KR101430571B1 - Heat dissipation structure of microspeaker - Google Patents

Abstract

An object of the present invention is to provide a micro speaker having an improved heat dissipation structure.
A heat release structure of a micro speaker including a frame, a yoke, an inner and outer ring magnet, an inner and outer ring top plate, a voice coil, a diaphragm and a protector, And a heat dissipation structure of the micro speaker is provided.

Description

[0001] HEAT DISSIPATION STRUCTURE OF MICROSPEAKER [0002]

The present invention relates to a heat dissipation structure of a micro speaker.

As the mobile communication technology has developed, the sound reproduction technology of mobile multimedia has been developed, and high performance, high sound quality and high output of micro speaker are required. Accordingly, there has been a problem that the micro speaker has a high performance, a high sound quality, and a high output sound, so that the amount of heat generated inside the micro speaker increases. The micro speaker needs a heat-releasing ball to dissipate the heat inside the micro speaker, but the micro speaker is designed to achieve the maximum performance with a small size, and there is a space limitation to add the heat releasing ball.

An object of the present invention is to provide a micro speaker having an improved heat dissipation structure.

It is another object of the present invention to provide a micro speaker in which heat dissipation holes are provided at the center of a magnet to facilitate heat dissipation.

It is another object of the present invention to provide an improved micro speaker in which the ventilation hole of a yoke is enlarged to facilitate heat dissipation.

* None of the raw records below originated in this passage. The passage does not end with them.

theorem execHealthLoaded_touches {port : Nat} {src : Nat} {cseq : Nat} {trust : Bool} {words : List Nat} {s : State} {t : State}
    (hx : execHealthLoaded port src cseq trust words s = .next t) :
    Touches [.regs, .cores, .out, .counter, .time, .msix, .fab, .stack, .peat, .far, .caches, .dir, .pwr, .ud0, .ud1, .sched, .staged, .rm] s t := by
  obtain rfl := Host.Outcome.next.inj hx
  repeat' first
    | (with_reducible first | intro _ | assumption | exact Touches.refl | apply State.ctrlRow_touches)
    | exact rfl | extract_lets -underBinder | split

theorem execHealthSyncAck_touches {port : Nat} {src : Nat} {cseq : Nat} {trust : Bool} {words : List Nat} {s : State} {t : State}
    (hx : execHealthSyncAck port src cseq trust words s = .next t) :
    Touches [.regs, .cores, .out, .counter, .time, .msix, .fab, .stack, .peat, .far, .caches, .dir, .pwr, .ud0, .ud1, .sched, .staged, .rm] s t := by
  obtain rfl := Host.Outcome.next.inj hx
  repeat' first
    | (with_reducible first | intro _ | assumption | exact Touches.refl | apply State.ctrlRow_touches)
    | exact rfl | extract_lets -underBinder | split

theorem execHealthCooling_touches {port : Nat} {src : Nat} {cseq : Nat} {trust : Bool} {words : List Nat} {s : State} {t : State}
    (hx : execHealthCooling port src cseq trust words s = .next t) :
    Touches [.regs, .cores, .out, .counter, .time, .msix, .fab, .stack, .peat, .far, .caches, .dir, .pwr, .ud0, .ud1, .sched, .staged, .rm] s t := by
  obtain rfl := Host.Outcome.next.inj hx
  repeat' first
    | (with_reducible first | intro _ | assumption | exact Touches.refl | apply State.ctrlRow_touches)
    | exact rfl | extract_lets -underBinder | split

theorem execEpochPrepare_touches {port : Nat} {src : Nat} {cseq : Nat} {trust : Bool} {words : List Nat} {image : Option SchedImage} {s : State}
    {t : State} (hx : execEpochPrepare port src cseq trust words image s = .next t) :
    Touches [.regs, .cores, .out, .counter, .time, .msix, .fab, .stack, .peat, .far, .caches, .dir, .pwr, .ud0, .ud1, .sched, .staged, .rm] s t := by
  obtain rfl := Host.Outcome.next.inj hx
  repeat' first
    | (with_reducible first | intro _ | assumption | exact Touches.refl | apply State.ctrlRow_touches)
    | exact rfl | extract_lets -underBinder | split

theorem execRmSync_touches {port : Nat} {src : Nat} {cseq : Nat} {trust : Bool} {words : List Nat} {st : RmSt} {s : State} {t : State}
    (hx : execRmSync port src cseq trust words st s = .next t) :
    Touches [.regs, .cores, .out, .counter, .time, .msix, .fab, .stack, .peat, .far, .caches, .dir, .pwr, .ud0, .ud1, .sched, .staged, .rm] s t := by
  obtain rfl := Host.Outcome.next.inj hx
  repeat' first
    | (with_reducible first | intro _ | assumption | exact Touches.refl | apply State.ctrlRow_touches)
    | exact rfl | extract_lets -underBinder | split

theorem execCseqHoldExpiry_touches {src : Nat} {s : State} {t : State} (hx : execCseqHoldExpiry src s = .next t) :
    Touches [.regs, .cores, .out, .counter, .time, .msix, .fab, .stack, .peat, .far, .caches, .dir, .pwr, .ud0, .ud1, .sched, .staged, .rm] s t := by
  obtain rfl := Host.Outcome.next.inj hx
  repeat' first
    | (with_reducible first | intro _ | assumption | exact Touches.refl | apply State.holdExpiry_touches | apply Touches.ite)
    | exact rfl | extract_lets -underBinder | split

theorem execEnrolReqTimer_touches {s : State} {t : State} (hx : execEnrolReqTimer s = .next t) : Touches [.regs, .out, .fab] s t := by
  obtain rfl := Host.Outcome.next.inj hx
  repeat' first
    | (with_reducible first | intro _ | assumption | exact Touches.refl | apply State.enrolTimer_touches)
    | exact rfl | extract_lets -underBinder | split

theorem execLeaveTimeout_touches {s : State} {t : State} (hx : execLeaveTimeout s = .next t) : Touches [.regs, .out, .time, .msix, .rm] s t := by
  obtain rfl := Host.Outcome.next.inj hx
  repeat' first
    | (with_reducible first | intro _ | assumption | exact Touches.refl | apply State.leaveTimeout_touches)
    | exact rfl | extract_lets -underBinder | split

theorem execNoPortUpTimeout_touches {s : State} {t : State} (hx : execNoPortUpTimeout s = .next t) :
    Touches [.regs, .out, .time, .msix, .rm] s t := by
  obtain rfl := Host.Outcome.next.inj hx
  repeat' first
    | (with_reducible first | intro _ | assumption | exact Touches.refl | apply State.noPortTimeout_touches)
    | exact rfl | extract_lets -underBinder | split

theorem execHeartbeatTimer_touches {s : State} {t : State} (hx : execHeartbeatTimer s = .next t) : Touches [.regs, .out, .fab] s t := by
  obtain rfl := Host.Outcome.next.inj hx
  repeat' first
    | (with_reducible first | intro _ | assumption | exact Touches.refl | apply State.heartbeatTimer_touches)
    | exact rfl | extract_lets -underBinder | split

theorem execHeartbeatMiss_touches {node : Nat} {s : State} {t : State} (hx : execHeartbeatMiss node s = .next t) :
    Touches [.regs, .out, .msix, .fab, .rm] s t := by
  obtain rfl := Host.Outcome.next.inj hx
  repeat' first
    | (with_reducible first | intro _ | assumption | exact Touches.refl | apply State.heartbeatMiss_touches | apply State.rmSettle_touches
                            | apply Touches.ite)
    | exact rfl | extract_lets -underBinder | split

theorem execClaimTimer_touches {s : State} {t : State} (hx : execClaimTimer s = .next t) : Touches [.regs, .out, .fab, .rm] s t := by
  obtain rfl := Host.Outcome.next.inj hx
  repeat' first
    | (with_reducible first | intro _ | assumption | exact Touches.refl | apply State.claimTimer_touches)
    | exact rfl | extract_lets -underBinder | split

theorem execClaimSuccess_touches {s : State} {t : State} (hx : execClaimSuccess s = .next t) :
    Touches [.regs, .out, .time, .msix, .fab, .pwr, .rm] s t := by
  obtain rfl := Host.Outcome.next.inj hx
  repeat' first
    | (with_reducible first | intro _ | assumption | exact Touches.refl | apply State.claimSuccess_touches | apply State.rmSettle_touches
                            | apply Touches.ite)
    | exact rfl | extract_lets -underBinder | split

theorem execRmSyncTimer_touches {s : State} {t : State} (hx : execRmSyncTimer s = .next t) : Touches [.regs, .out, .fab, .rm] s t := by
  obtain rfl := Host.Outcome.next.inj hx
  repeat' first
    | (with_reducible first | intro _ | assumption | exact Touches.refl | apply State.appoint_touches | apply State.sync_touches | apply Touches.ite)
    | exact rfl | extract_lets -underBinder | split

theorem execStandbyTakeover_touches {s : State} {t : State} (hx : execStandbyTakeover s = .next t) :
    Touches [.regs, .out, .time, .msix, .fab, .pwr, .rm] s t := by
  obtain rfl := Host.Outcome.next.inj hx
  repeat' first
    | (with_reducible first | intro _ | assumption | exact Touches.refl | apply State.rmSettle_touches | apply State.standbyTakeover_touches)
    | exact rfl | extract_lets -underBinder | split

theorem execQuorumCheck_touches {s : State} {t : State} (hx : execQuorumCheck s = .next t) :
    Touches [.regs, .out, .msix, .fab, .caches, .rm] s t := by
  obtain rfl := Host.Outcome.next.inj hx
  repeat' first
    | (with_reducible first | intro _ | assumption | exact Touches.refl | apply State.quorumCheck_touches | apply State.rmSettle_touches
                            | apply Touches.ite)
    | exact rfl | extract_lets -underBinder | split
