-- ==== Sys2Proof/Laws/Touch/Starts.lean ====
section
/-!
SUPPORT. Laws/Touch/Starts.lean: for each operation of Machine/Starts.lean, what it can do: the queue stays, only the parts listed change, and the
registers and memories keep their canonical form.
-/

set_option linter.all false

namespace Sys2Proof.Machine

/-! What a start resets, and what it keeps. -/

theorem swf_warmRegs (l : RegFile) : swf resetWord (warmRegs l) = true :=
  foldl_keeps (P := fun m : RegFile => swf resetWord m = true) rfl fun _ _ h => swf_sput resetWord _ _ h

theorem State.coldReset_touches {L : List Part} {z s : State} (hz : Touches L z s)
    (hL : covers L [.regs, .cores, .incs, .marks, .time, .msix, .fab, .stack, .peat, .caches, .dir, .pwr, .ud0, .ud1, .sched, .journal,
      .commands, .completions, .image, .staged, .rm, .hif] = true) : Touches L z (State.coldReset s) :=
  hz.andThen ⟨rfl, fun p hp => by cases p <;> first | exact absurd (by decide) hp | exact rfl,
    fun c => ⟨rfl, fun _ h => absurd h List.not_mem_nil, rfl, rfl, c.far⟩⟩ hL

theorem State.holdReset_touches {L : List Part} {z0 : State} {s : State} (hz : Touches L z0 s)
    (hL : covers L [.regs, .cores, .incs, .marks, .time, .msix, .fab, .stack, .peat, .caches, .dir, .pwr, .ud0, .ud1, .sched, .journal, .commands, .completions, .image, .staged, .rm, .hif] = true) :
    Touches L z0 (State.holdReset s) := by
  refine hz.andThen (A := [.regs, .cores, .incs, .marks, .time, .msix, .fab, .stack, .peat, .caches, .dir, .pwr, .ud0, .ud1, .sched, .journal, .commands, .completions, .image, .staged, .rm, .hif]) ?_ hL
  unfold State.holdReset
  repeat' first
    | (with_reducible first | intro _ | assumption | exact Touches.refl | apply State.coldReset_touches | apply State.wr_touches
                            | apply Touches.modTime)
    | exact rfl | extract_lets -underBinder | split

theorem State.recovery_touches {L : List Part} {z0 : State} {s : State} {step : Nat} (hz : Touches L z0 s)
    (hL : covers L [.regs, .out, .msix] = true) :
    Touches L z0 (State.recovery s step) := by
  refine hz.andThen (A := [.regs, .out, .msix]) ?_ hL
  unfold State.recovery
  repeat' first
    | (with_reducible first | intro _ | assumption | exact Touches.refl | apply State.raise_touches | apply State.wr_touches)
    | exact rfl | extract_lets -underBinder | split

theorem State.readFlash_touches {L : List Part} {z0 : State} {s : State} (hz : Touches L z0 s) (hL : covers L [.regs, .out, .msix] = true) :
    Touches L z0 ((State.readFlash s).1) := by
  refine hz.andThen (A := [.regs, .out, .msix]) ?_ hL
  unfold State.readFlash
  refine TouchesP.out ?_
  repeat' first
    | (with_reducible first | intro _ | assumption | exact Touches.refl | apply State.raise_touches | apply State.wr_touches | apply Touches.ite
                            | apply TouchesP.ite | apply TouchesP.pairIte | refine Touches.ofFst (by assumption) ?_)
    | exact rfl | extract_lets -underBinder | split
    | (with_reducible first | apply TouchesP.pair)
    | (show Touches _ _ (Prod.fst _); dsimp only)
    | dsimp +zetaDelta only
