-- ==== Sys2Proof/Laws/RegFrame.lean ====
section
/-!
SUPPORT. Laws/RegFrame.lean: which registers the shared operations of a core leave as they were: a set of addresses is kept by an operation
that writes none of them.
-/

namespace Sys2Proof.Machine

/-- Registers at the addresses of `P` hold the same words in two states. -/
def Keeps (P : Nat → Prop) (s t : State) : Prop := ∀ a, P a → t.reg a = s.reg a

namespace Keeps

variable {P : Nat → Prop} {s x y t : State}

theorem refl : Keeps P s s := fun _ _ => rfl

theorem trans (h : Keeps P s x) (g : Keeps P x t) : Keeps P s t := fun a p => (g a p).trans (h a p)

theorem regs (h : Keeps P s x) (g : t.regs = x.regs) : Keeps P s t := fun a p => (State.reg_congr g a).trans (h a p)

theorem setReg (h : Keeps P s x) {a : Nat} (ha : ¬P a) (w : Word) : Keeps P s (x.setReg a w) := fun c p =>
  (State.reg_setReg_other x (a := a) (c := c) (fun e => ha (e ▸ p)) w).trans (h c p)

theorem wr (h : Keeps P s x) {a : Nat} (ha : ¬P a) (f : Fld) (v : Nat) : Keeps P s (x.wr a f v) := h.setReg ha _

theorem bump (h : Keeps P s x) {a : Nat} (ha : ¬P a) (f : Fld) (n : Nat) : Keeps P s (x.bump a f n) := h.wr ha _ _

theorem raise (h : Keeps P s x) {a : Nat} (ha : ¬P a) (f : Fld) : Keeps P s (x.raise a f) := fun c p =>
  (State.reg_raise_other x (a := a) (c := c) (fun e => ha (e ▸ p)) f).trans (h c p)

theorem ite {c : Prop} [Decidable c] (h : Keeps P s x) (g : Keeps P s y) : Keeps P s (if c then x else y) := by split <;> assumption

theorem foldl {α : Type} {f : State → α → State} {l : List α} (hf : ∀ z a, a ∈ l → Keeps P s z → Keeps P s (f z a)) (h : Keeps P s x) :
    Keeps P s (l.foldl f x) := by
  induction l generalizing x with
  | nil => exact h
  | cons a l ih => exact ih (fun z c hc => hf z c (List.mem_cons_of_mem _ hc)) (hf x a List.mem_cons_self h)

end Keeps

/-- The registers that a stream's completion may write beside what its instruction writes: time, the fabric, and of the core only
MFAIL words and the core's events (09 R255, R276). -/
def ofCompletion (b i a : Nat) : Prop := a < 0x1000000 ∨ a = SQS_MFAIL b (i - 1) ∨ a = SQ_EVENTS b

namespace State

theorem fget_lt (w : Word) (f : Fld) : fget w f < 2 ^ f.width := Nat.mod_lt _ (Nat.two_pow_pos _)

theorem route_port {s : State} {d p t : Nat} {r : Nat × Bool} (h : s.route d p t = some r) : r.1 < 16 := by
  have hb : ∀ f : Fld, f = fFAB_ROUTE_PORTA ∨ f = fFAB_ROUTE_PORTB → fget (s.reg (FAB_ROUTE d)) f < 16 := by
    rintro f (rfl | rfl) <;> exact fget_lt _ _
  unfold State.route at h
  dsimp only at h
  have ha := hb _ (.inl rfl)
  have hb := hb _ (.inr rfl)
  split at h
  · cases h
  · repeat' split at h
    all_goals first | (cases h; assumption) | cases h

variable {P : Nat → Prop} {s x : State}

theorem Keeps_launch (h : Keeps P s x) (port : Nat) (p : Packet) (hp : port < 16) (hP : ∀ a, a < 0x1000000 → ¬P a) :
    Keeps P s (x.launch port p) := by
  unfold State.launch
  extract_lets pad n seq s1
  have h1 : Keeps P s s1 := h.regs (modPort_regs ..)
  exact (h1.regs (emit_regs ..)).bump (hP _ (by unfold FP_TX_FLITS; omega)) _ _

theorem Keeps_send (h : Keeps P s x) {p : Packet} {y : State} (hy : x.send p = some y) (hP : ∀ a, a < 0x1000000 → ¬P a) : Keeps P s y := by
  unfold State.send at hy
  split at hy
  · cases hy
  · rename_i r hr
    cases hy
    unfold State.transmit
    exact Keeps.ite (Keeps_launch h _ _ (route_port hr) hP) (h.regs (modPort_regs ..))

theorem Keeps_sendReq (h : Keeps P s x) {p : Packet} {y : State} (hy : x.sendReq p = some y) (hP : ∀ a, a < 0x1000000 → ¬P a) :
    Keeps P s y := by
  unfold State.sendReq at hy
  split at hy
  · exact Keeps_send h hy hP
  · cases hy

theorem Keeps_sendCtrl (h : Keeps P s x) (d t : Nat) (l : List Nat) (hP : ∀ a, a < 0x1000000 → ¬P a) : Keeps P s (x.sendCtrl d t l) := by
  unfold State.sendCtrl
  extract_lets n next
  refine Keeps.ite ((h.regs (emit_regs ..)).regs (modFab_regs ..)) ?_
  split
  · rename_i y hy
    exact (Keeps_send h hy hP).regs (modFab_regs ..)
  · exact h.bump (hP _ (by decide)) _ _

theorem Keeps_health (h : Keeps P s x) (k : Nat) (l : List Nat) (hP : ∀ a, a < 0x1000000 → ¬P a) : Keeps P s (x.health k l) := by
  unfold State.health
  exact Keeps.ite (Keeps_sendCtrl h _ _ _ hP) h

theorem Keeps_slipCheck (h : Keeps P s x) (b : Nat) (tick : Option Nat) (hb : b < 288) (hP : ∀ a, a < 0x1000000 → ¬P a) :
    Keeps P s (x.slipCheck b tick) := by
  unfold State.slipCheck
  split
  · exact h
  · refine Keeps.ite ?_ h
    extract_lets s1 s2 s3 s4
    have hz : zoneOf b < 12 := by unfold zoneOf; omega
    have h1 : Keeps P s s1 := h.regs (modCore_regs ..)
    have h2 : Keeps P s s2 := (h1.bump (hP _ (by unfold TIME_ZSLIPS; omega)) _ _).bump (hP _ (by decide)) _ _
    have h3 : Keeps P s s3 := (h2.wr (hP _ (by decide)) _ _).wr (hP _ (by decide)) _ _
    have h4 : Keeps P s s4 := h3.raise (hP _ (by decide)) _
    exact Keeps.ite h4 (Keeps_health h4 _ _ hP)

theorem Keeps_sendInc (h : Keeps P s x) (b : Nat) (iss : Issued) (w : Word) (loc : Bool) (node ts n : Nat) (hb : b < 288)
    (hP : ∀ a, ofCompletion b iss.stream a → ¬P a) : Keeps P s (x.sendInc b iss w loc node ts n) := by
  unfold State.sendInc
  refine Keeps.ite (h.regs rfl) ?_
  extract_lets tag p
  split
  · unfold State.moveFail
    extract_lets a
    have ha : ¬P a := hP _ (.inr (.inl rfl))
    have h0 := Keeps_slipCheck (h.bump (a := FAB_DROP) (hP _ (.inl (by decide))) fFAB_DROP_NOROUTE 1) b iss.tick hb fun a q => hP a (.inl q)
    exact (((h0.wr ha _ _).bump ha _ _).wr ha _ _).raise (hP _ (.inr (.inr rfl))) _
  · rename_i y hy
    exact ((Keeps_sendReq h hy fun a q => hP a (.inl q)).regs (modCore_regs ..)).regs (modCore_regs ..)

/-- A completion keeps every register but those of `ofCompletion`. -/
theorem Keeps_finish (h : Keeps P s x) (b : Nat) (iss : Issued) (hb : b < 288) (hP : ∀ a, ofCompletion b iss.stream a → ¬P a) :
    Keeps P s (x.finish b iss) := by
  unfold State.finish State.sigIncs
  refine Keeps.foldl (fun z a _ hz => Keeps_sendInc hz b _ _ _ _ _ _ hb hP) ?_
  exact Keeps_slipCheck h b _ hb fun a q => hP a (.inl q)

end State

/-- The registers of a core that fetching, issuing and faulting write (09 R241, R254, R276, 07 R211, 08 R240). -/
def ofIssue (b a : Nat) : Prop :=
  a = TIME_LATE ∨ a = SQ_STATUS b ∨ a = SQ_EVENTS b ∨ a = SQ_ISSUED b ∨ a = DM_RA_CANCEL b ∨ a = DM_EVENTS b
    ∨ ∃ k < 3, a = SQS_PC b k ∨ a = SQS_WAIT b k ∨ a = SQS_FAULT b k ∨ a = SQS_LOST b k ∨ a = SQS_ISSUED b k

namespace State

variable {P : Nat → Prop} {s x : State}

theorem Keeps_accept (h : Keeps P s x) (b i : Nat) (hd : Head) (hi : 1 ≤ i ∧ i ≤ 3) (hP : ∀ a, ofIssue b a → ¬P a) :
    Keeps P s (x.accept b i hd) := by
  have hS : ∀ k, k < 3 → ∀ a, (a = SQS_PC b k ∨ a = SQS_WAIT b k ∨ a = SQS_FAULT b k ∨ a = SQS_LOST b k ∨ a = SQS_ISSUED b k) → ¬P a :=
    fun k hk a ha => hP a (.inr (.inr (.inr (.inr (.inr (.inr ⟨k, hk, ha⟩))))))
  have hc : Keeps P s (x.countIssue b i) := by
    unfold State.countIssue
    extract_lets others uReady s1 s2
    have h1 : Keeps P s s1 := by
      refine Keeps.foldl (fun z k hk hz => hz.bump (hS (k - 1) ?_ _ (.inr (.inr (.inr (.inl rfl))))) _ _) h
      have := (List.mem_filter.1 hk).1
      simp only [List.mem_cons, List.not_mem_nil, or_false] at this; omega
    have h2 : Keeps P s s2 := (h1.bump (hP _ (.inr (.inr (.inr (.inl rfl))))) _ _).bump
      (hS (i - 1) (by omega) _ (.inr (.inr (.inr (.inr rfl))))) _ _
    exact h2.regs (modCore_regs ..)
  unfold State.accept
  extract_lets late iss s1 s2 s3 st
  have h2 : Keeps P s s2 := Keeps.ite (hc.bump (hP _ (.inl rfl)) _ _) hc
  have h3 : Keeps P s s3 := (h2.wr (hS (i - 1) (by omega) _ (.inl rfl)) _ _).setReg (hS (i - 1) (by omega) _ (.inr (.inl rfl))) _
  exact h3.regs (setStream_regs ..)

theorem Keeps_cancelProbes (h : Keeps P s x) (b : Nat) (f : Probe → Bool) (hP : ∀ a, ofIssue b a → ¬P a) : Keeps P s (x.cancelProbes b f) := by
  unfold State.cancelProbes
  extract_lets gone s1 s2
  have h1 : Keeps P s s1 := h.regs (modCore_regs ..)
  have h2 : Keeps P s s2 := Keeps.foldl (fun _ _ _ hz => hz.regs (modMem_regs ..)) h1
  exact Keeps.ite h ((h2.bump (hP _ (.inr (.inr (.inr (.inr (.inl rfl)))))) _ _).raise (hP _ (.inr (.inr (.inr (.inr (.inr (.inl rfl))))))) _)

theorem Keeps_flush (h : Keeps P s x) (b i : Nat) (n : Option Nat) (hP : ∀ a, ofIssue b a → ¬P a) : Keeps P s (x.flush b i n) :=
  Keeps_cancelProbes (h.regs (setStream_regs ..)) b _ hP

theorem Keeps_reject (h : Keeps P s x) (b i pc u c : Nat) (hi : 1 ≤ i ∧ i ≤ 3) (hP : ∀ a, ofIssue b a → ¬P a) :
    Keeps P s (x.reject b i pc u c) := by
  have hS : ∀ a, (a = SQS_PC b (i - 1) ∨ a = SQS_WAIT b (i - 1) ∨ a = SQS_FAULT b (i - 1) ∨ a = SQS_LOST b (i - 1) ∨ a = SQS_ISSUED b (i - 1)) → ¬P a :=
    fun a ha => hP a (.inr (.inr (.inr (.inr (.inr (.inr ⟨i - 1, by omega, ha⟩))))))
  unfold State.reject
  extract_lets s1 a s2 s3
  have h1 : Keeps P s s1 := (h.wr (hP _ (.inr (.inl rfl))) _ _).wr (hS _ (.inl rfl)) _ _
  have ha : ¬P a := hS _ (.inr (.inr (.inl rfl)))
  have h2 : Keeps P s s2 := ((h1.wr ha _ _).wr ha _ _).wr ha _ _
  have h3 : Keeps P s s3 := Keeps_flush (h2.setReg (hS _ (.inr (.inl rfl))) _) b i none hP
  exact h3.raise (hP _ (.inr (.inr (.inl rfl)))) _

/-- The check of the next head keeps every register but those of `ofIssue`. -/
theorem Keeps_checkHead (h : Keeps P s x) (b i : Nat) (hi : 1 ≤ i ∧ i ≤ 3) (hP : ∀ a, ofIssue b a → ¬P a) : Keeps P s (x.checkHead b i) := by
  unfold State.checkHead
  refine Keeps.ite h (Keeps.ite (Keeps_reject h b i _ _ _ hi hP) (Keeps.ite (Keeps_reject h b i _ _ _ hi hP) ?_))
  split
  · split
    · exact Keeps_reject h b i _ _ _ hi hP
    · exact Keeps.ite h (Keeps_reject h b i _ _ _ hi hP)
  · exact Keeps.ite (Keeps_reject h b i _ _ _ hi hP) h
  · exact h

/-- What a stream that may issue is: on an enabled core, one of F, B, U. -/
theorem mayIssue_bounds {s : State} {b i : Nat} (h : s.mayIssue b i = true) : b < 288 ∧ 1 ≤ i ∧ i ≤ 3 := by
  unfold State.mayIssue State.coreOn at h
  simp only [Bool.and_eq_true, decide_eq_true_eq] at h
  omega

end State

end Sys2Proof.Machine
end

A heat release structure of a micro speaker including a frame, a yoke, an inner and outer ring magnet, an inner and outer ring top plate, a voice coil, a diaphragm and a protector, And a heat dissipation structure of the micro speaker is provided.

According to another embodiment of the present invention, there is provided a heat dissipation structure of a micro speaker, which is coupled to a heat dissipation hole and further includes an islet for preventing the inner ring magnet, the inner ring top plate and the yoke from being separated.

According to another aspect of the present invention, there is provided a heat dissipation structure of a micro speaker, wherein four corners of the inner ring magnet are chamfered.

According to another aspect of the present invention, there is provided a heat dissipation structure of a micro speaker, wherein an inner wheel top plate has chamfered edges, and is spaced apart from the outer ring magnet and the outer ring top plate.

According to another aspect of the present invention, there is provided a heat dissipation structure for a micro speaker, wherein the yoke has a ventilation hole in an interval between a chamfered portion of an inner ring magnet and an outer ring magnet.

According to another aspect of the present invention, there is provided a heat dissipation structure for a micro speaker, which further comprises a mesh attached to a bottom surface of the yoke and preventing foreign matter from entering the micro speaker.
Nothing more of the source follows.